== Goal of the exercise ==
What is needed here is an exact reprint of every record below.

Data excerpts
/-! ### setWarn -/

@[simp] theorem setWarn_par (b : Word32) (s : State) : (setWarn b s).par = s.par := rfl
@[simp] theorem setWarn_life (b : Word32) (s : State) : (setWarn b s).life = s.life := rfl
@[simp] theorem setWarn_cmdStatus (b : Word32) (s : State) : (setWarn b s).cmdStatus = s.cmdStatus := rfl
@[simp] theorem setWarn_warn (b : Word32) (s : State) : (setWarn b s).warn = s.warn ||| b := rfl
@[simp] theorem setWarn_irqEn (b : Word32) (s : State) : (setWarn b s).irqEn = s.irqEn := rfl
@[simp] theorem setWarn_irqPend (b : Word32) (s : State) : (setWarn b s).irqPend = if s.warn &&& b = 0#32 then s.irqPend ||| irqWarn else s.irqPend := rfl
@[simp] theorem setWarn_arg0 (b : Word32) (s : State) : (setWarn b s).arg0 = s.arg0 := rfl
@[simp] theorem setWarn_tickCount (b : Word32) (s : State) : (setWarn b s).tickCount = s.tickCount := rfl
@[simp] theorem setWarn_outLen (b : Word32) (s : State) : (setWarn b s).outLen = s.outLen := rfl
@[simp] theorem setWarn_outBuf (b : Word32) (s : State) : (setWarn b s).outBuf = s.outBuf := rfl
@[simp] theorem setWarn_nextDeadline (b : Word32) (s : State) : (setWarn b s).nextDeadline = s.nextDeadline := rfl
@[simp] theorem setWarn_centerFreq (b : Word32) (s : State) : (setWarn b s).centerFreq = s.centerFreq := rfl
@[simp] theorem setWarn_gainDb (b : Word32) (s : State) : (setWarn b s).gainDb = s.gainDb := rfl
@[simp] theorem setWarn_sampleRate (b : Word32) (s : State) : (setWarn b s).sampleRate = s.sampleRate := rfl
@[simp] theorem setWarn_decim (b : Word32) (s : State) : (setWarn b s).decim = s.decim := rfl
@[simp] theorem setWarn_rateCoef (b : Word32) (s : State) : (setWarn b s).rateCoef = s.rateCoef := rfl
@[simp] theorem setWarn_noiseEn (b : Word32) (s : State) : (setWarn b s).noiseEn = s.noiseEn := rfl
@[simp] theorem setWarn_noiseSigma (b : Word32) (s : State) : (setWarn b s).noiseSigma = s.noiseSigma := rfl
@[simp] theorem setWarn_noiseTab (b : Word32) (s : State) : (setWarn b s).noiseTab = s.noiseTab := rfl
@[simp] theorem setWarn_block (b : Word32) (s : State) : (setWarn b s).block = s.block := rfl
@[simp] theorem setWarn_slots (b : Word32) (s : State) : (setWarn b s).slots = s.slots := rfl
@[simp] theorem setWarn_mixBuf (b : Word32) (s : State) : (setWarn b s).mixBuf = s.mixBuf := rfl
@[simp] theorem setWarn_tick (b : Word32) (s : State) : (setWarn b s).tick = s.tick := rfl
@[simp] theorem setWarn_old (b : Word32) (s : State) : (setWarn b s).old = s.old := rfl
@[simp] theorem setWarn_env (b : Word32) (s : State) : (setWarn b s).env = s.env := rfl

/-! ### setWarnIf -/

@[simp] theorem setWarnIf_par (c : Bool) (b : Word32) (s : State) : (setWarnIf c b s).par = s.par := by cases c <;> simp [setWarnIf]
@[simp] theorem setWarnIf_life (c : Bool) (b : Word32) (s : State) : (setWarnIf c b s).life = s.life := by cases c <;> simp [setWarnIf]
@[simp] theorem setWarnIf_cmdStatus (c : Bool) (b : Word32) (s : State) : (setWarnIf c b s).cmdStatus = s.cmdStatus := by cases c <;> simp [setWarnIf]
@[simp] theorem setWarnIf_warn (c : Bool) (b : Word32) (s : State) : (setWarnIf c b s).warn = if c then s.warn ||| b else s.warn := by cases c <;> simp [setWarnIf]
@[simp] theorem setWarnIf_irqEn (c : Bool) (b : Word32) (s : State) : (setWarnIf c b s).irqEn = s.irqEn := by cases c <;> simp [setWarnIf]
@[simp] theorem setWarnIf_irqPend (c : Bool) (b : Word32) (s : State) : (setWarnIf c b s).irqPend = if c = true ∧ s.warn &&& b = 0#32 then s.irqPend ||| irqWarn else s.irqPend := by cases c <;> simp [setWarnIf]
@[simp] theorem setWarnIf_arg0 (c : Bool) (b : Word32) (s : State) : (setWarnIf c b s).arg0 = s.arg0 := by cases c <;> simp [setWarnIf]
@[simp] theorem setWarnIf_tickCount (c : Bool) (b : Word32) (s : State) : (setWarnIf c b s).tickCount = s.tickCount := by cases c <;> simp [setWarnIf]
@[simp] theorem setWarnIf_outLen (c : Bool) (b : Word32) (s : State) : (setWarnIf c b s).outLen = s.outLen := by cases c <;> simp [setWarnIf]
@[simp] theorem setWarnIf_outBuf (c : Bool) (b : Word32) (s : State) : (setWarnIf c b s).outBuf = s.outBuf := by cases c <;> simp [setWarnIf]
@[simp] theorem setWarnIf_nextDeadline (c : Bool) (b : Word32) (s : State) : (setWarnIf c b s).nextDeadline = s.nextDeadline := by cases c <;> simp [setWarnIf]
@[simp] theorem setWarnIf_centerFreq (c : Bool) (b : Word32) (s : State) : (setWarnIf c b s).centerFreq = s.centerFreq := by cases c <;> simp [setWarnIf]
@[simp] theorem setWarnIf_gainDb (c : Bool) (b : Word32) (s : State) : (setWarnIf c b s).gainDb = s.gainDb := by cases c <;> simp [setWarnIf]
@[simp] theorem setWarnIf_sampleRate (c : Bool) (b : Word32) (s : State) : (setWarnIf c b s).sampleRate = s.sampleRate := by cases c <;> simp [setWarnIf]
@[simp] theorem setWarnIf_decim (c : Bool) (b : Word32) (s : State) : (setWarnIf c b s).decim = s.decim := by cases c <;> simp [setWarnIf]
@[simp] theorem setWarnIf_rateCoef (c : Bool) (b : Word32) (s : State) : (setWarnIf c b s).rateCoef = s.rateCoef := by cases c <;> simp [setWarnIf]
@[simp] theorem setWarnIf_noiseEn (c : Bool) (b : Word32) (s : State) : (setWarnIf c b s).noiseEn = s.noiseEn := by cases c <;> simp [setWarnIf]
@[simp] theorem setWarnIf_noiseSigma (c : Bool) (b : Word32) (s : State) : (setWarnIf c b s).noiseSigma = s.noiseSigma := by cases c <;> simp [setWarnIf]
@[simp] theorem setWarnIf_noiseTab (c : Bool) (b : Word32) (s : State) : (setWarnIf c b s).noiseTab = s.noiseTab := by cases c <;> simp [setWarnIf]
@[simp] theorem setWarnIf_block (c : Bool) (b : Word32) (s : State) : (setWarnIf c b s).block = s.block := by cases c <;> simp [setWarnIf]
@[simp] theorem setWarnIf_slots (c : Bool) (b : Word32) (s : State) : (setWarnIf c b s).slots = s.slots := by cases c <;> simp [setWarnIf]
@[simp] theorem setWarnIf_mixBuf (c : Bool) (b : Word32) (s : State) : (setWarnIf c b s).mixBuf = s.mixBuf := by cases c <;> simp [setWarnIf]
@[simp] theorem setWarnIf_tick (c : Bool) (b : Word32) (s : State) : (setWarnIf c b s).tick = s.tick := by cases c <;> simp [setWarnIf]
@[simp] theorem setWarnIf_old (c : Bool) (b : Word32) (s : State) : (setWarnIf c b s).old = s.old := by cases c <;> simp [setWarnIf]
@[simp] theorem setWarnIf_env (c : Bool) (b : Word32) (s : State) : (setWarnIf c b s).env = s.env := by cases c <;> simp [setWarnIf]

== The completed task ==
/-! ### setWarn -/

@[simp] theorem setWarn_par (b : Word32) (s : State) : (setWarn b s).par = s.par := rfl
@[simp] theorem setWarn_life (b : Word32) (s : State) : (setWarn b s).life = s.life := rfl
@[simp] theorem setWarn_cmdStatus (b : Word32) (s : State) : (setWarn b s).cmdStatus = s.cmdStatus := rfl
@[simp] theorem setWarn_warn (b : Word32) (s : State) : (setWarn b s).warn = s.warn ||| b := rfl
@[simp] theorem setWarn_irqEn (b : Word32) (s : State) : (setWarn b s).irqEn = s.irqEn := rfl
@[simp] theorem setWarn_irqPend (b : Word32) (s : State) : (setWarn b s).irqPend = if s.warn &&& b = 0#32 then s.irqPend ||| irqWarn else s.irqPend := rfl
@[simp] theorem setWarn_arg0 (b : Word32) (s : State) : (setWarn b s).arg0 = s.arg0 := rfl
@[simp] theorem setWarn_tickCount (b : Word32) (s : State) : (setWarn b s).tickCount = s.tickCount := rfl
@[simp] theorem setWarn_outLen (b : Word32) (s : State) : (setWarn b s).outLen = s.outLen := rfl
@[simp] theorem setWarn_outBuf (b : Word32) (s : State) : (setWarn b s).outBuf = s.outBuf := rfl
@[simp] theorem setWarn_nextDeadline (b : Word32) (s : State) : (setWarn b s).nextDeadline = s.nextDeadline := rfl
@[simp] theorem setWarn_centerFreq (b : Word32) (s : State) : (setWarn b s).centerFreq = s.centerFreq := rfl
@[simp] theorem setWarn_gainDb (b : Word32) (s : State) : (setWarn b s).gainDb = s.gainDb := rfl
@[simp] theorem setWarn_sampleRate (b : Word32) (s : State) : (setWarn b s).sampleRate = s.sampleRate := rfl
@[simp] theorem setWarn_decim (b : Word32) (s : State) : (setWarn b s).decim = s.decim := rfl
@[simp] theorem setWarn_rateCoef (b : Word32) (s : State) : (setWarn b s).rateCoef = s.rateCoef := rfl
@[simp] theorem setWarn_noiseEn (b : Word32) (s : State) : (setWarn b s).noiseEn = s.noiseEn := rfl
@[simp] theorem setWarn_noiseSigma (b : Word32) (s : State) : (setWarn b s).noiseSigma = s.noiseSigma := rfl
@[simp] theorem setWarn_noiseTab (b : Word32) (s : State) : (setWarn b s).noiseTab = s.noiseTab := rfl
@[simp] theorem setWarn_block (b : Word32) (s : State) : (setWarn b s).block = s.block := rfl
@[simp] theorem setWarn_slots (b : Word32) (s : State) : (setWarn b s).slots = s.slots := rfl
@[simp] theorem setWarn_mixBuf (b : Word32) (s : State) : (setWarn b s).mixBuf = s.mixBuf := rfl
@[simp] theorem setWarn_tick (b : Word32) (s : State) : (setWarn b s).tick = s.tick := rfl
@[simp] theorem setWarn_old (b : Word32) (s : State) : (setWarn b s).old = s.old := rfl
@[simp] theorem setWarn_env (b : Word32) (s : State) : (setWarn b s).env = s.env := rfl

/-! ### setWarnIf -/

@[simp] theorem setWarnIf_par (c : Bool) (b : Word32) (s : State) : (setWarnIf c b s).par = s.par := by cases c <;> simp [setWarnIf]
@[simp] theorem setWarnIf_life (c : Bool) (b : Word32) (s : State) : (setWarnIf c b s).life = s.life := by cases c <;> simp [setWarnIf]
@[simp] theorem setWarnIf_cmdStatus (c : Bool) (b : Word32) (s : State) : (setWarnIf c b s).cmdStatus = s.cmdStatus := by cases c <;> simp [setWarnIf]
@[simp] theorem setWarnIf_warn (c : Bool) (b : Word32) (s : State) : (setWarnIf c b s).warn = if c then s.warn ||| b else s.warn := by cases c <;> simp [setWarnIf]
@[simp] theorem setWarnIf_irqEn (c : Bool) (b : Word32) (s : State) : (setWarnIf c b s).irqEn = s.irqEn := by cases c <;> simp [setWarnIf]
@[simp] theorem setWarnIf_irqPend (c : Bool) (b : Word32) (s : State) : (setWarnIf c b s).irqPend = if c = true ∧ s.warn &&& b = 0#32 then s.irqPend ||| irqWarn else s.irqPend := by cases c <;> simp [setWarnIf]
@[simp] theorem setWarnIf_arg0 (c : Bool) (b : Word32) (s : State) : (setWarnIf c b s).arg0 = s.arg0 := by cases c <;> simp [setWarnIf]
@[simp] theorem setWarnIf_tickCount (c : Bool) (b : Word32) (s : State) : (setWarnIf c b s).tickCount = s.tickCount := by cases c <;> simp [setWarnIf]
@[simp] theorem setWarnIf_outLen (c : Bool) (b : Word32) (s : State) : (setWarnIf c b s).outLen = s.outLen := by cases c <;> simp [setWarnIf]
@[simp] theorem setWarnIf_outBuf (c : Bool) (b : Word32) (s : State) : (setWarnIf c b s).outBuf = s.outBuf := by cases c <;> simp [setWarnIf]
@[simp] theorem setWarnIf_nextDeadline (c : Bool) (b : Word32) (s : State) : (setWarnIf c b s).nextDeadline = s.nextDeadline := by cases c <;> simp [setWarnIf]
@[simp] theorem setWarnIf_centerFreq (c : Bool) (b : Word32) (s : State) : (setWarnIf c b s).centerFreq = s.centerFreq := by cases c <;> simp [setWarnIf]
@[simp] theorem setWarnIf_gainDb (c : Bool) (b : Word32) (s : State) : (setWarnIf c b s).gainDb = s.gainDb := by cases c <;> simp [setWarnIf]
@[simp] theorem setWarnIf_sampleRate (c : Bool) (b : Word32) (s : State) : (setWarnIf c b s).sampleRate = s.sampleRate := by cases c <;> simp [setWarnIf]
@[simp] theorem setWarnIf_decim (c : Bool) (b : Word32) (s : State) : (setWarnIf c b s).decim = s.decim := by cases c <;> simp [setWarnIf]
@[simp] theorem setWarnIf_rateCoef (c : Bool) (b : Word32) (s : State) : (setWarnIf c b s).rateCoef = s.rateCoef := by cases c <;> simp [setWarnIf]
@[simp] theorem setWarnIf_noiseEn (c : Bool) (b : Word32) (s : State) : (setWarnIf c b s).noiseEn = s.noiseEn := by cases c <;> simp [setWarnIf]
@[simp] theorem setWarnIf_noiseSigma (c : Bool) (b : Word32) (s : State) : (setWarnIf c b s).noiseSigma = s.noiseSigma := by cases c <;> simp [setWarnIf]
@[simp] theorem setWarnIf_noiseTab (c : Bool) (b : Word32) (s : State) : (setWarnIf c b s).noiseTab = s.noiseTab := by cases c <;> simp [setWarnIf]
@[simp] theorem setWarnIf_block (c : Bool) (b : Word32) (s : State) : (setWarnIf c b s).block = s.block := by cases c <;> simp [setWarnIf]
@[simp] theorem setWarnIf_slots (c : Bool) (b : Word32) (s : State) : (setWarnIf c b s).slots = s.slots := by cases c <;> simp [setWarnIf]
@[simp] theorem setWarnIf_mixBuf (c : Bool) (b : Word32) (s : State) : (setWarnIf c b s).mixBuf = s.mixBuf := by cases c <;> simp [setWarnIf]
@[simp] theorem setWarnIf_tick (c : Bool) (b : Word32) (s : State) : (setWarnIf c b s).tick = s.tick := by cases c <;> simp [setWarnIf]
@[simp] theorem setWarnIf_old (c : Bool) (b : Word32) (s : State) : (setWarnIf c b s).old = s.old := by cases c <;> simp [setWarnIf]
@[simp] theorem setWarnIf_env (c : Bool) (b : Word32) (s : State) : (setWarnIf c b s).env = s.env := by cases c <;> simp [setWarnIf]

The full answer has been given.